(Saved entries)
--------------------

/-- R35, R36: DEFINE ALIAS writes one entry of the table and DELETE ALIAS frees one; an entry that a docked cell names keeps
naming the cell's place, and a new number needs a free entry. A number of 0 or 255, a count outside 1..4, a place outside 0..31
or named twice, or an answering member that is not one of the places is refused RANGE. -/
def Obligations.AliasesAreDefined : Prop :=
  (∀ (tag : Byte) (e : AliasEntry) (s : State), s.Listening → e.number ≠ 0 → e.number ≠ 255 →
    (1 ≤ e.members.length → e.members.length ≤ 4 → e.members.Nodup → e.answering ∈ e.members →
      ∀ i, i = .defineAlias tag e.number (BitVec.ofNat 8 e.answering.val) (e.members.map fun p => BitVec.ofNat 8 p.val) →
      ((s.alias? e.number).isSome →
        (∃ c d, (s.cell c).dock = some d ∧
          (d.handlerAlias = e.number ∧ e.members ≠ [d.handler] ∨ d.testerAlias = e.number ∧ e.members ≠ [d.tester])) →
        exec i s = .next (s.replied 0x93 tag [12])) ∧
      (s.alias? e.number = none → 24 ≤ s.aliases.length → exec i s = .next (s.replied 0x93 tag [8])) ∧
      ((∀ c d, (s.cell c).dock = some d →
          (d.handlerAlias = e.number → e.members = [d.handler]) ∧ (d.testerAlias = e.number → e.members = [d.tester])) →
        ((s.alias? e.number).isSome ∨ s.aliases.length < 24) →
        ∃ u : State, exec i s = .next (u.replied 0x93 tag [0]) ∧ u = { s with aliases := u.aliases } ∧
          ∀ n, u.alias? n = if n = e.number then some e else s.alias? n)) ∧
    ((s.alias? e.number).isSome →
      ((∃ c d, (s.cell c).dock = some d ∧ (d.handlerAlias = e.number ∨ d.testerAlias = e.number)) →
        exec (.deleteAlias tag e.number) s = .next (s.replied 0x94 tag [12])) ∧
      ((∀ c d, (s.cell c).dock = some d → d.handlerAlias ≠ e.number ∧ d.testerAlias ≠ e.number) →
        ∃ u : State, exec (.deleteAlias tag e.number) s = .next (u.replied 0x94 tag [0]) ∧
          u = { s with aliases := u.aliases } ∧
          ∀ n, u.alias? n = if n = e.number then none else s.alias? n))) ∧
  ∀ (tag al answering : Byte) (places : List Byte) (s : State), s.Listening →
    (al = 0 ∨ al = 255 ∨ places.length < 1 ∨ 4 < places.length ∨ (∃ x ∈ places, 32 ≤ x.toNat) ∨ ¬ places.Nodup ∨
      answering ∉ places) →
    exec (.defineAlias tag al answering places) s = .next (s.replied 0x93 tag [5])

/-- R37, R28: READ ALIAS answers the members and their station states, or for number 0 the numbers in use, and READ STATION
each member's record, an ABSENT member's as at reset; neither changes anything else. The codes of a command's category are a free
value (log 6); the place of a presence field, and that the station states stand after all the places, are the model's choice (log 5). -/
def Obligations.AliasesAndStationsAreRead : Prop :=
  ∀ (tag : Byte) (s : State), s.Listening →
    exec (.readAlias tag 0) s =
      .next (s.replied 0x95 tag ([0] ++ u8 s.aliases.length ++ s.aliases.map fun e => e.number)) ∧
    exec (.readAlias tag 255) s = .next (s.replied 0x95 tag [5]) ∧
    ∀ al e, s.HasAlias al e →
      exec (.readAlias tag al) s =
        .next (s.replied 0x95 tag ([0] ++ u8 e.members.length ++ u8 e.answering.val ++
          (e.members.map fun p => BitVec.ofNat 8 p.val) ++
          (e.members.flatMap fun p => u8 (s.station p).state.code))) ∧
      exec (.readStation tag al) s =
        .next (s.replied 0x92 tag ([0] ++ u8 e.members.length ++ e.members.flatMap fun p =>
          let st := s.station p
          u8 p.val ++
            match st.state with
            | .absent => List.replicate 18 0
            | state => u8 (match state with | .absent => 0 | .joining => 1 | .online => 2 | .lost => 3) ++
                u8 (match st.kind with | none => 0 | some .handler => 1 | some .tester => 2) ++
                flag st.model.isSome ++ u16 (st.model.getD 0) ++ u16 (st.firmware.getD 0) ++ u8 st.misses ++
                flag st.freshAck ++ flag st.alarm ++ u8 st.queue.length ++
                (st.queue.map fun q => Config.categoryCode q.category.index) ++
                (match st.inFlight with
                  | some f => [1, Config.categoryCode f.command.category.index] ++ u32 f.sentAt.toNat
                  | none => List.replicate 6 0) ++
                flag st.lateEnd.isSome))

--------------------

§ ASSIGNMENT: Filter the entries above down to the lines containing the word "Config".

§ RESULT OF THE TASK:
                (st.queue.map fun q => Config.categoryCode q.category.index) ++
                  | some f => [1, Config.categoryCode f.command.category.index] ++ u32 f.sentAt.toNat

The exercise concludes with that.